[TASK GOAL]:
Repeat exactly the lines below that lie between the line with "def State.cross (s" and the line with "def State.engBankRead (s", counting both of those lines as part of the answer.

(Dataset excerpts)

───

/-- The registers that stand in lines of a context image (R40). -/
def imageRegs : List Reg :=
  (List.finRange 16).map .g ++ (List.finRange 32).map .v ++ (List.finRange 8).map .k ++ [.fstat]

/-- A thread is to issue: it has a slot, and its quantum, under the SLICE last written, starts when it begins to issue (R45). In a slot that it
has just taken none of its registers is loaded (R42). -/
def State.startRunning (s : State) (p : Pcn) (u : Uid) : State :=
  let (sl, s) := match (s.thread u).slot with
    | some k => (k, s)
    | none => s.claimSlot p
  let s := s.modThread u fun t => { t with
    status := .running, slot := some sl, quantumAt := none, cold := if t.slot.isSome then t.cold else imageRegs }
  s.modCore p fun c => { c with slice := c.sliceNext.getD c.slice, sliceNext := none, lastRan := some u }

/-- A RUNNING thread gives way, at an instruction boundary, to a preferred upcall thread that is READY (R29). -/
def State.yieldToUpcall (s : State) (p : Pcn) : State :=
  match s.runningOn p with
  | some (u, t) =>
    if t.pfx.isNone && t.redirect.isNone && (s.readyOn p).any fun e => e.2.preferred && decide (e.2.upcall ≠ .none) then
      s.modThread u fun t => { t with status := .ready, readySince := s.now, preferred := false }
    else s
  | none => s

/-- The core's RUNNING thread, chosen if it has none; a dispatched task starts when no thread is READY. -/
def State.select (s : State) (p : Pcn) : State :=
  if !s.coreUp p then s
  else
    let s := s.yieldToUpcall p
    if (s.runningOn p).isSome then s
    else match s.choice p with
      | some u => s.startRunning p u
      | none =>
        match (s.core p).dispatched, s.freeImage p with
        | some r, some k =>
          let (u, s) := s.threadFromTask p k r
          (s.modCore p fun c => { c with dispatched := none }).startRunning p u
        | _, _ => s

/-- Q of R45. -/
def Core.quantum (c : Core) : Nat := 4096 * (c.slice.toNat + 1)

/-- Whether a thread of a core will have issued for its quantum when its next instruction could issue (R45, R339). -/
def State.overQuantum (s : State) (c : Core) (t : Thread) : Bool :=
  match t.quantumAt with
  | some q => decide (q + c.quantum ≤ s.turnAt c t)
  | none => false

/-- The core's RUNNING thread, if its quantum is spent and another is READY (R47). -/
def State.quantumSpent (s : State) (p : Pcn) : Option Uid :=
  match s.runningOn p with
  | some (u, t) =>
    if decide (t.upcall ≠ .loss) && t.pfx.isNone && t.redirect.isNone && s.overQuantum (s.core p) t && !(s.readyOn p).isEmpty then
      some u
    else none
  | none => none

───

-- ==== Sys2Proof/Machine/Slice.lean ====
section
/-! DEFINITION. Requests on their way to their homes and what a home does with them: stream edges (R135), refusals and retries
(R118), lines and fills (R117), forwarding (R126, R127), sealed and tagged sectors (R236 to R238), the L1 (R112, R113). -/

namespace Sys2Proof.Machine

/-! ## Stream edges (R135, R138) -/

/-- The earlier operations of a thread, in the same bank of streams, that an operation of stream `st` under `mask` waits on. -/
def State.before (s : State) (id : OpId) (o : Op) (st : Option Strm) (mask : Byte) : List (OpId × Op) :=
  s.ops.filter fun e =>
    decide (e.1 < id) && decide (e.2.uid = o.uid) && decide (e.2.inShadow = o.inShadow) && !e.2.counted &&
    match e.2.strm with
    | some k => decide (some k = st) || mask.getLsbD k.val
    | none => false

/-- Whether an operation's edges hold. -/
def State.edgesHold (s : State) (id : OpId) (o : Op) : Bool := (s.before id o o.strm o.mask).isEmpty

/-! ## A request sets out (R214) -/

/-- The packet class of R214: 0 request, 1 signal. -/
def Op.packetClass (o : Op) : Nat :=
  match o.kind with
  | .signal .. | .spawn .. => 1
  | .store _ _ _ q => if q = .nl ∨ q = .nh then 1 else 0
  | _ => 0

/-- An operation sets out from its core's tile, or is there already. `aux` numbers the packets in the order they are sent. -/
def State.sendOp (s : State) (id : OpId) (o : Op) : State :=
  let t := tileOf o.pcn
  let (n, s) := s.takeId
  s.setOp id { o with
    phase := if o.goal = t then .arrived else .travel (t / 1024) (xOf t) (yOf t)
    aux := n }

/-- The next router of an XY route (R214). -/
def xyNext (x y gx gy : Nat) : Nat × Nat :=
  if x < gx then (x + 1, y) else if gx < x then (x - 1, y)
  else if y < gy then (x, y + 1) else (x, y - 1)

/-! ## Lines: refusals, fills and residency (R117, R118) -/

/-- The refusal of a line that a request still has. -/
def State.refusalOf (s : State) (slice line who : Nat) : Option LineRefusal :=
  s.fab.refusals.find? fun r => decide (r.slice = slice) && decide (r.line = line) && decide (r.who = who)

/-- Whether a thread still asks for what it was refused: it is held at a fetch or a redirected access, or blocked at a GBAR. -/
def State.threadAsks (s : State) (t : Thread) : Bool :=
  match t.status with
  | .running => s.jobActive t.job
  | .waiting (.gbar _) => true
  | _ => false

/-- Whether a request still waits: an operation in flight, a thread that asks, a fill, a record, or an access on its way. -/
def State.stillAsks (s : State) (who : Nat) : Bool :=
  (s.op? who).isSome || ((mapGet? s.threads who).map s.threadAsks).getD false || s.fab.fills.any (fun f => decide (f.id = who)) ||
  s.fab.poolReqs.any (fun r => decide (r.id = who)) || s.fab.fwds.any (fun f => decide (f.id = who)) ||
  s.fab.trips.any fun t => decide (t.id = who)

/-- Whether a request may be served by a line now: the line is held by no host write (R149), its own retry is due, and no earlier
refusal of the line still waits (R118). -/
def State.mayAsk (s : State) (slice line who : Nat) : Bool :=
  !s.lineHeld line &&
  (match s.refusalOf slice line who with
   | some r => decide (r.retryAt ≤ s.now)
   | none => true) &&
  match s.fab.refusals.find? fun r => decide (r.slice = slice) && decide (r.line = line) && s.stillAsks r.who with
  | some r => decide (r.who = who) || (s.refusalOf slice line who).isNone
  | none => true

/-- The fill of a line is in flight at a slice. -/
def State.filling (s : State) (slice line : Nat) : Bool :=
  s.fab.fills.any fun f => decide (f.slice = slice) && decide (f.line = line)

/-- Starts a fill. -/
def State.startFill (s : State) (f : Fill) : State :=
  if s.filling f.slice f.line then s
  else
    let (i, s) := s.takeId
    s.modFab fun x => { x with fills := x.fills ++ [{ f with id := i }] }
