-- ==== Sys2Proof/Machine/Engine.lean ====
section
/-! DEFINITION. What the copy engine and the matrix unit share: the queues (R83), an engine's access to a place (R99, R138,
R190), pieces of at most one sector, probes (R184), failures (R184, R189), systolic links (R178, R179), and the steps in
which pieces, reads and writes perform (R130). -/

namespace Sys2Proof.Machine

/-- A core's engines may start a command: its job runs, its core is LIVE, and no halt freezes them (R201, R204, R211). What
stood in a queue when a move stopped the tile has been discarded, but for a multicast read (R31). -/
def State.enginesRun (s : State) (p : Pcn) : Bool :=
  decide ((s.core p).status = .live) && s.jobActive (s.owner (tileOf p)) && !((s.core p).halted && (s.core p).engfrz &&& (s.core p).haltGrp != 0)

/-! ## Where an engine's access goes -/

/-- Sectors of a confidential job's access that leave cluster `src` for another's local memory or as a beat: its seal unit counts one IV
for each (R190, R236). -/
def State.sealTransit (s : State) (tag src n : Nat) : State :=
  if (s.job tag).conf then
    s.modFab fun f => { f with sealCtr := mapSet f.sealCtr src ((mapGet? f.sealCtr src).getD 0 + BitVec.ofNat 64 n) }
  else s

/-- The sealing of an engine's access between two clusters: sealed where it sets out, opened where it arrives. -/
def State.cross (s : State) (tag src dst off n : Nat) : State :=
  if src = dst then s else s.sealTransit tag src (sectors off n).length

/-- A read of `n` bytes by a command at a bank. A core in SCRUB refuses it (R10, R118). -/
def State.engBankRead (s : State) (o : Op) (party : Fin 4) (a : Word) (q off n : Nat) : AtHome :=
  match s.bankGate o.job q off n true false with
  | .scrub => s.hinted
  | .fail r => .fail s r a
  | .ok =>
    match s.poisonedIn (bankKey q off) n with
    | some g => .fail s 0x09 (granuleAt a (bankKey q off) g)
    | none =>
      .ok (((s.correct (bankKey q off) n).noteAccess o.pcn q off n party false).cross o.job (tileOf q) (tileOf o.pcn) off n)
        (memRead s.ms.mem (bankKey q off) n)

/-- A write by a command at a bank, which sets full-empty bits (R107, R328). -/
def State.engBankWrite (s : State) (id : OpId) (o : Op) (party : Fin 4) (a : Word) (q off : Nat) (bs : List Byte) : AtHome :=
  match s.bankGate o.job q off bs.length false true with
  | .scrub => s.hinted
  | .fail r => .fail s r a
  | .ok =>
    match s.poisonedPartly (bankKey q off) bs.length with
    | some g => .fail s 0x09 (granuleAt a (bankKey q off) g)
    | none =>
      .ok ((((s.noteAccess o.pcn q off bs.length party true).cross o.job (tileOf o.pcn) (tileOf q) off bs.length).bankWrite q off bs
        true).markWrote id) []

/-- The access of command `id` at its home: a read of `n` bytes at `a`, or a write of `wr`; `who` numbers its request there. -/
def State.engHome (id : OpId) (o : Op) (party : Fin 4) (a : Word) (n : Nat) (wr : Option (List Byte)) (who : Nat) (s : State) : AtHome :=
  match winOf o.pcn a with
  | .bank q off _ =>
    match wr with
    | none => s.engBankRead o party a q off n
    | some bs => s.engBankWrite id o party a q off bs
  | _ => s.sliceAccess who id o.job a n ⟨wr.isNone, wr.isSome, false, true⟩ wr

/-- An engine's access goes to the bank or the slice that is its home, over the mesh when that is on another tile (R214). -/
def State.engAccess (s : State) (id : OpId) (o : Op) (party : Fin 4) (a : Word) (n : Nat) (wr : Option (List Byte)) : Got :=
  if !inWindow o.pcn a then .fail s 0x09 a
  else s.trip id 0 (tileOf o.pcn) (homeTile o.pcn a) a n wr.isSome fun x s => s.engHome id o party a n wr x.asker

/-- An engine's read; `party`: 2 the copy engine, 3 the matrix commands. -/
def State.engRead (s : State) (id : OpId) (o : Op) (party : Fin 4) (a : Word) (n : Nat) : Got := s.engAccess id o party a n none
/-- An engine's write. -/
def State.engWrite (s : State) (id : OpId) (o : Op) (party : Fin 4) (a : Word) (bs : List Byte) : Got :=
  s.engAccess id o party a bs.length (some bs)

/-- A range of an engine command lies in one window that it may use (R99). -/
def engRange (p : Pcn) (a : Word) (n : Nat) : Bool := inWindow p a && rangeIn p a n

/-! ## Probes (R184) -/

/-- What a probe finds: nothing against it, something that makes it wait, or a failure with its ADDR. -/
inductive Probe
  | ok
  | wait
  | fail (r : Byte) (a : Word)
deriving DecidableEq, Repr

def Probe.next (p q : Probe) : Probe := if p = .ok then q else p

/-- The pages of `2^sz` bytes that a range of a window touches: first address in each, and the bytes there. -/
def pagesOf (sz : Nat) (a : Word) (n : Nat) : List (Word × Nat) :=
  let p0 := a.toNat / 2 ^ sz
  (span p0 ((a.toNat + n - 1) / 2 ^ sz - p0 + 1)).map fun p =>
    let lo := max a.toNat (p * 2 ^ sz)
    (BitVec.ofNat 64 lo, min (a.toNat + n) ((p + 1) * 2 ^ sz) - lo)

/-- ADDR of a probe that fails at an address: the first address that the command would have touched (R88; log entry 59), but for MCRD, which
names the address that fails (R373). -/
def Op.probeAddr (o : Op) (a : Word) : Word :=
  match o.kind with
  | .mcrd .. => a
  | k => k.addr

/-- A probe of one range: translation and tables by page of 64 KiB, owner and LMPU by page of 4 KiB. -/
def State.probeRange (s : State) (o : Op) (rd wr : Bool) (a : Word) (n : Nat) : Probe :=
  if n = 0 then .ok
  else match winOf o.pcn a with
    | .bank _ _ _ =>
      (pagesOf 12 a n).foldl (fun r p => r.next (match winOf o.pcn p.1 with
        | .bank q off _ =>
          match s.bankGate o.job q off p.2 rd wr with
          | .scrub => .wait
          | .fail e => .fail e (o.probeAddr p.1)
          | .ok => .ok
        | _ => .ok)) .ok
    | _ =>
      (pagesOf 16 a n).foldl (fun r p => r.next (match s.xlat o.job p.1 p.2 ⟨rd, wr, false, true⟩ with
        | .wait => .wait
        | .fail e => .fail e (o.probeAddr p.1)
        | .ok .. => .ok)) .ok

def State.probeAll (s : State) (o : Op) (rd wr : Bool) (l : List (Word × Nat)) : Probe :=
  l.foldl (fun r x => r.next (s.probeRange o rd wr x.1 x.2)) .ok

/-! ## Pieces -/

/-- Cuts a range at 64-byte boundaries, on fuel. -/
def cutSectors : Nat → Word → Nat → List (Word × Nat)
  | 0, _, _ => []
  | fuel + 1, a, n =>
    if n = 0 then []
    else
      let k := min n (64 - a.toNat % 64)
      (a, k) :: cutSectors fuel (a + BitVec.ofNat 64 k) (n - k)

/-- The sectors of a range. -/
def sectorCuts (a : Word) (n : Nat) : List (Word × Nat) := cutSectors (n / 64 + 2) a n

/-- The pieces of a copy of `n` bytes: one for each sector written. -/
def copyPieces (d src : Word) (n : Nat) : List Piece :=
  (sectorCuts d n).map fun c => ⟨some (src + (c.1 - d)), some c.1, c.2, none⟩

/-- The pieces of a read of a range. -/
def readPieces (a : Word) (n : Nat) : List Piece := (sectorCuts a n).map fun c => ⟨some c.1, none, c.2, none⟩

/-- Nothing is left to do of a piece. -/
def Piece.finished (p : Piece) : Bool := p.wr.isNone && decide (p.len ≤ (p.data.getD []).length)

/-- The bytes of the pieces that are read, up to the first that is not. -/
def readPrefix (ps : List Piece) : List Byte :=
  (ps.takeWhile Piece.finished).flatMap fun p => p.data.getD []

───

[RESPONSE TO THE EXERCISE]:
def State.cross (s : State) (tag src dst off n : Nat) : State :=
  if src = dst then s else s.sealTransit tag src (sectors off n).length

/-- A read of `n` bytes by a command at a bank. A core in SCRUB refuses it (R10, R118). -/
def State.engBankRead (s : State) (o : Op) (party : Fin 4) (a : Word) (q off n : Nat) : AtHome :=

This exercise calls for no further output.